Une discussion (il n’y a actuellement pas de finalisation d’une éventuelle recommandation) est en cours au sein de l’HAS concernant la gratuité de la prise en charge de ce changement de sexe :

  • Prise en charge intégrale des traitements hormonaux
  • Prise en charge de l’intervention chirurgicale

Au-delà de cet aspect des choses, qui me semble personnellement sans réel sujet à discussion, ce qui a quelque peu choqué les journalistes (je suis également partie prenante dans ce cas), c’est le contenu de cette future prise en charge (si elle est validée bien entendue) :

– Elle pourrait concerner les patients ayant moins de 18 ans (période où ils auraient achevé leur puberté)

– Elle pourrait s’effectuer suite à une médiation si les parents refusaient cette décision

Au Royaume Uni les professionnels de santé de l’hôpital public de Tavistock qui prescrivaient chez des jeunes des traitements pour bloquer leur puberté, cela en vue d’effectuer une transition de genre, a fermé ses portes en 2022.

Cette structure novatrice dans son genre prenait en charge de jeunes enfants (certains avaient moins de 10 ans) qui présentaient une dysphorie de genre.

Or un confrère psychiatre avait pointé du doigt le fait que certains jeunes subissaient des pressions de certaines associations qui insistaient de manière assez soutenue en ce qui concerne l’intérêt d’un changement de sexe.

De plus il avait observé certains stéréotypes dans les discours de ces enfants qui semblaient venir de groupes identitaires assez bien identifiés.

Cette pression allait à l’encontre de la volonté même du jeune patient qui n’avait pas conscience des conséquence induites par cette prise en charge.

L’HAS a reconnu être en discussion sur ce sujet, mais réfute totalement avoir écrit dans du marbre les recommandations énoncées par les journalistes du Figaro.
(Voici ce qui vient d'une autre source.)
-- ==== Sys2Proof/Safety.lean ====
section
/-! DEFINITION. What counts as a safe state, the invariant of the machine, and the vocabulary of the claims. -/

namespace Sys2Proof.Machine

/-- The read-only guarantee has not been broken (20_memory.md R76; 70_reset_and_hazards.md R236). -/
def State.safe (s : State) : Prop := s.haz = false

/-- The invariant of the machine: BUF is in canonical form and lies within `BUF_SIZE`; while BUSY is 1, DONE is 0, ERR
is 0 (10_state.md R25) and PEND holds a legal word (30_encoding.md R85). -/
structure State.Inv (s : State) : Prop where
  buf_wf : s.buf.wf
  buf_within : s.buf.within s.cfg.bufSize
  busy_done : s.busy = true → s.done = false
  busy_err : s.busy = true → s.err = none
  busy_legal : s.busy = true → isLegal s.pend = true

/-- The registers a command writes on success: the last column of 30_encoding.md R89. -/
def writesOf : Instr → List RegName
  | .beOctets8 | .beOctets16 | .beOctets32 | .beOctets64 => [.octOutHi, .octOutLo]
  | .sum => [.acc]
  | .finalize => [.result]
  | .checksum | .ipv4Checksum | .ipv6Checksum => [.acc, .result]
  | .macFormat => [.fmt0, .fmt1, .fmt2, .fmt3, .fmt4]
  | .macParse => [.macHi, .macLo]

/-- The registers a command reads: the middle column of 30_encoding.md R89. -/
def readsOf : Instr → List RegName
  | .beOctets8 | .beOctets16 | .beOctets32 | .beOctets64 => [.octInHi, .octInLo]
  | .sum => [.acc, .dataBase, .dataLen, .skip]
  | .finalize => [.acc]
  | .checksum => [.dataBase, .dataLen, .skip]
  | .ipv4Checksum => [.dataBase, .dataLen, .skip, .extraBase, .extraLen, .proto, .src0, .dst0]
  | .ipv6Checksum =>
    [.dataBase, .dataLen, .skip, .extraBase, .extraLen, .proto]
      ++ [.src0, .src1, .src2, .src3, .dst0, .dst1, .dst2, .dst3]
  | .macFormat => [.macHi, .macLo]
  | .macParse => [.textBase, .textLen]

/-- Registers the Host or a command can store into: all but CMD and STATUS (10_state.md R24, R25). -/
def RegName.hasStorage (r : RegName) : Bool := r != .cmd && r != .status

/-- The implemented bits of a register with storage (10_state.md R20, R27, R31, R33); reserved bits are 0 here. -/
def RegName.implemented : RegName → Word
  | .cmd | .status => 0
  | .result => 0x0000FFFF
  | .proto => 0x000000FF
  | .macLo => 0xFFFF0000
  | .acc | .dataBase | .dataLen | .skip | .extraBase | .extraLen => 0xFFFFFFFF
  | .src0 | .src1 | .src2 | .src3 | .dst0 | .dst1 | .dst2 | .dst3 => 0xFFFFFFFF
  | .macHi | .textBase | .textLen | .octInHi | .octInLo | .octOutHi | .octOutLo => 0xFFFFFFFF
  | .fmt0 | .fmt1 | .fmt2 | .fmt3 | .fmt4 => 0xFFFFFFFF

/-- Bytes `2k`, `2k+1` of a buffer replaced by a 16-bit value in big-endian order (20_memory.md R64). -/
def putWordAt (d : List Byte) (k : Nat) (c : BitVec 16) : List Byte :=
  (d.set (2 * k) (c.extractLsb 15 8)).set (2 * k + 1) (c.extractLsb 7 0)

/-- The 20 text bytes in FMT0-FMT4 (10_state.md R37). -/
def fmtBytes (x : Regs) : List Byte :=
  octetsOf x.fmt0 ++ octetsOf x.fmt1 ++ octetsOf x.fmt2 ++ octetsOf x.fmt3 ++ octetsOf x.fmt4

end Sys2Proof.Machine
end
Nous comprenons fort bien que, le travail de l’HAS est un travail de longue haleine, et bien entendu les fuites provenant de cette structure ne sont pas basées encore sur des recommandations validées.

Autrement dit, actuellement il est impossible de prédire si les propos des médias largement diffusés par ailleurs seront suivis d’effets.
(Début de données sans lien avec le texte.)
-- ==== Sys2Proof/Tests/Slice0.lean ====
section
/-! SUPPORT. The model's own tests, and a witness for the hypotheses of every statement. Expected values come from the
spec: 30_encoding.md R83 and 95_test_vectors.md. -/

namespace Sys2Proof.Tests

open Sys2Proof Sys2Proof.Machine

/-! ### Helpers -/

/-- BUF bytes written from `base` upwards. -/
def mem (base : Nat) (l : List Byte) : Memory := l.zipIdx.map fun p => (base + p.2, p.1)

/-- A block with `BUF_SIZE = 0x1000` (95_test_vectors.md, conventions), given registers and BUF. -/
def bench (x : Regs) (m : Memory) : State := { State.reset with x := x, buf := m }

/-- One observation of the next state of a step. -/
def obs {α : Type} (f : State → α) : Result → Option α
  | .next s => some (f s)
  | .fault _ => none
  | .refused _ => none

/-- STATUS and one register after a step. -/
def statusAnd (r : RegName) : Result → Option (Word × Word) := obs fun s => (readReg s .status, readReg s r)

/-! ### Decoding: words written out from 30_encoding.md R80-R83 -/

theorem test_decode_beOctets8 : decode 0b0000000000000000000000_00_00000001 = .ok .beOctets8 := by decide
theorem test_decode_beOctets16 : decode 0b0000000000000000000000_01_00000001 = .ok .beOctets16 := by decide
theorem test_decode_beOctets32 : decode 0b0000000000000000000000_10_00000001 = .ok .beOctets32 := by decide
theorem test_decode_beOctets64 : decode 0b0000000000000000000000_11_00000001 = .ok .beOctets64 := by decide
theorem test_decode_sum : decode 0b0000000000000000000000_00_00000010 = .ok .sum := by decide
theorem test_decode_finalize : decode 0b0000000000000000000000_00_00000011 = .ok .finalize := by decide
theorem test_decode_checksum : decode 0b0000000000000000000000_00_00000100 = .ok .checksum := by decide
theorem test_decode_ipv4Checksum : decode 0b0000000000000000000000_00_00000101 = .ok .ipv4Checksum := by decide
theorem test_decode_ipv6Checksum : decode 0b0000000000000000000000_00_00000110 = .ok .ipv6Checksum := by decide
theorem test_decode_macFormat : decode 0b0000000000000000000000_00_00000111 = .ok .macFormat := by decide
theorem test_decode_macParse : decode 0b0000000000000000000000_00_00001000 = .ok .macParse := by decide

/-- The illegal rows of 95_test_vectors.md §2.1. -/
theorem test_decode_illegal :
    [0x00000000, 0x00000009, 0x000000FF].map decode = List.replicate 3 (.error .opcode)
      ∧ decode 0x00000102 = .error .widthSelector
      ∧ [0x00000401, 0x00000C01, 0x00000400, 0x80000004].map decode = List.replicate 4 (.error .reservedBits) := by
  decide

/-- 95_test_vectors.md §2.1, the note on disassembly. -/
theorem test_disassemble : disassemble 0x80000004 = ".illegal 0x80000004" ∧ disassemble 0x101 = "BE_OCTETS.16" := by
  decide

theorem test_decodeTableWord : decodeTableWord 32 0x301 = some .beOctets64 ∧ decodeTableWord 8 8 = some .macParse := by
  decide

/-! ### Well-formedness: each check refuses an ill-formed term -/

theorem test_wellFormed_reserved : CmdFields.wellFormed ⟨1, 0, 1⟩ = false := by decide
theorem test_wellFormed_opcode_zero : CmdFields.wellFormed ⟨0, 0, 0⟩ = false := by decide
theorem test_wellFormed_opcode_nine : CmdFields.wellFormed ⟨0, 0, 9⟩ = false := by decide
theorem test_wellFormed_selector : CmdFields.wellFormed ⟨0, 1, 2⟩ = false := by decide
theorem test_wellFormed_legal : CmdFields.wellFormed ⟨0, 3, 1⟩ = true := by decide
theorem test_wellFormed_access_width : (HostAccess.regRead 0x04 2 0).wellFormed = false := by decide
theorem test_wellFormed_access_aligned : (HostAccess.regWrite 0x06 4 0).wellFormed = false := by decide
theorem test_wellFormed_label_twice : programWellFormed [.label 1, .label 1, .halt] = false := by decide
theorem test_wellFormed_label_missing : programWellFormed [.rd .status 0, .bbusy 0 7, .halt] = false := by decide
theorem test_wellFormed_name_missing : programWellFormed [.label 1, .berr 0 1, .halt] = false := by decide
theorem test_wellFormed_no_halt : programWellFormed [.cmd .sum] = false := by decide
theorem test_wellFormed_program : programWellFormed (assemble [.run .checksum 0, .stmt .halt]) = true := by decide

/-! ### BE_OCTETS (95_test_vectors.md §2.2) -/

def octBench : State := bench { Regs.zero with octInHi := 0x01234567, octInLo := 0x89ABCDEF } []

theorem test_beOctets8 : statusAnd .octOutHi (execBeOctets8 octBench) = some (2, 0xEF000000) := by decide
theorem test_beOctets16 : statusAnd .octOutHi (execBeOctets16 octBench) = some (2, 0xCDEF0000) := by decide
theorem test_beOctets32 : statusAnd .octOutHi (execBeOctets32 octBench) = some (2, 0x89ABCDEF) := by decide
theorem test_beOctets64_lo : statusAnd .octOutLo (execBeOctets64 octBench) = some (2, 0x89ABCDEF) := by decide
theorem test_beOctets64_hi : statusAnd .octOutHi (execBeOctets64 octBench) = some (2, 0x01234567) := by decide

/-! ### SUM, FINALIZE, CHECKSUM (95_test_vectors.md S1, S2, §2.3, §2.5) -/

def sumBench (acc base len skip : Word) (m : Memory) : State :=
  bench { Regs.zero with acc := acc, dataBase := base, dataLen := len, skip := skip } m

theorem test_sum_skips_word : statusAnd .acc (execSum (sumBench 0 0x10 3 0 (mem 0x10 [0x12, 0x34, 0x56]))) = some (2, 0x5600) := by
  decide
theorem test_sum_errors :
    statusAnd .acc (execSum (sumBench 7 0xFFF 2 9 [])) = some (0x22, 7)
      ∧ statusAnd .acc (execSum (sumBench 0xFFFFFFFF 0x10 2 1 (mem 0x10 [0x00, 0x01]))) = some (0x42, 0xFFFFFFFF) := by
  decide
theorem test_finalize_two_folds : statusAnd .result (execFinalize (sumBench 0x1FFFF 0 0 0 [])) = some (2, 0xFFFE) := by
  decide
theorem test_finalize_all_ones : statusAnd .result (execFinalize (sumBench 0xFFFFFFFF 0 0 0 [])) = some (2, 0) := by
  decide
theorem test_checksum_odd :
    statusAnd .result (execChecksum (sumBench 0x55 0x11 11 1
      (mem 0x11 [0x08, 0, 0, 0, 0x12, 0x34, 0, 1, 0x68, 0x69, 0x21]))) = some (2, 0x5C61) := by
  decide
theorem test_checksum_skip_range :
    statusAnd .acc (execChecksum (sumBench 0x55 0 3 2 (mem 0 [1, 2, 3]))) = some (0x32, 0x55) := by
  decide

/-! ### IPV4_CHECKSUM, IPV6_CHECKSUM (95_test_vectors.md S8, S9, S10, §2.6) -/

def packetMem : Memory := mem 0x200 [0x04, 0xD2, 0x16, 0x2E, 0x00, 0x0C, 0xAA, 0xBB] ++ mem 0x300 [0x61, 0x62, 0x63, 0x64]

def packetRegs : Regs :=
  { Regs.zero with dataBase := 0x200, dataLen := 8, skip := 3, extraBase := 0x300, extraLen := 4, proto := 0x11 }

def v4Bench : State := bench { packetRegs with src0 := 0xC0A80001, dst0 := 0xC0A800C7, src1 := 0xFFFFFFFF } packetMem

def v6Bench : State :=
  bench { packetRegs with src0 := 0x20010DB8, src3 := 1, dst0 := 0x20010DB8, dst3 := 2 } packetMem

theorem test_ipv4 : obs (fun s => (s.x.acc, s.x.result)) (execIpv4Checksum v4Bench) = some (0x26207, 0x9DF6) := by decide
theorem test_ipv4_extra_range :
    statusAnd .acc (execIpv4Checksum { v4Bench with x := { v4Bench.x with extraBase := 0xFFE, skip := 9 } }) = some (0x22, 0) := by
  decide
theorem test_ipv6 : obs (fun s => (s.x.acc, s.x.result)) (execIpv6Checksum v6Bench) = some (0x13B64, 0xC49A) := by decide
theorem test_ipv6_bad_skip :
    statusAnd .acc (execIpv6Checksum { v6Bench with x := { v6Bench.x with skip := 5 } }) = some (0x32, 0) := by
  decide

/-! ### MAC_FORMAT, MAC_PARSE (95_test_vectors.md §2.8, §2.9) -/

theorem test_macFormat :
    obs (fun s => [s.x.fmt0, s.x.fmt1, s.x.fmt2, s.x.fmt3, s.x.fmt4])
        (execMacFormat (bench { Regs.zero with macHi := 0x000AFF10, macLo := 0xC001 } []))
      = some [0x30303A30, 0x613A6666, 0x3A31303A, 0x63303A30, 0x31000000] := by
  decide

def textBench (t : List Byte) : State :=
  bench { Regs.zero with macHi := 0x11111111, macLo := 0x2222, textBase := 0x400, textLen := BitVec.ofNat 32 t.length }
    (mem 0x400 t)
Néanmoins en tant que professionnel de santé, et du fait de mon exemple très traumatisant, je pense qu’une telle prise en compte nécessite une base de réflexion très approfondie, ce que souhaite (et je l’espère ardemment) l’HAS.

Nous ne pouvons pas prendre ce sujet par-dessus la jambe, et nous devons penser avant tout au patient quel que soit sa volonté.

Ce que je trouve parfois difficile au sein de notre société, c’est le fait que nous ne prenions pas le temps (nous en avons également parfois la possibilité compte tenu de la charge de travail) de discuter longuement avec nos patients.

En ayant une réelle confrontation, et une relation de confiance avec un praticien, les professionnels de santé (ils sont les garants du bien être du patient) peuvent comprendre les motivations parfois pas nécessairement celles qui sont directement exprimées au décours de l’entrevue avec ce soignant.

Nous ne devons pas orienter les choix de notre interlocuteur en fonction de nos propres idéaux, mais nous avons comme rôle de les aider et les soutenir dans une quête qui est parfois autre que celle exprimée trop rapidement.

Ne perdons pas de vue qu’une intervention de transition de genre est une opération définitive, et le patient n’a plus de choix d’un retour en arrière.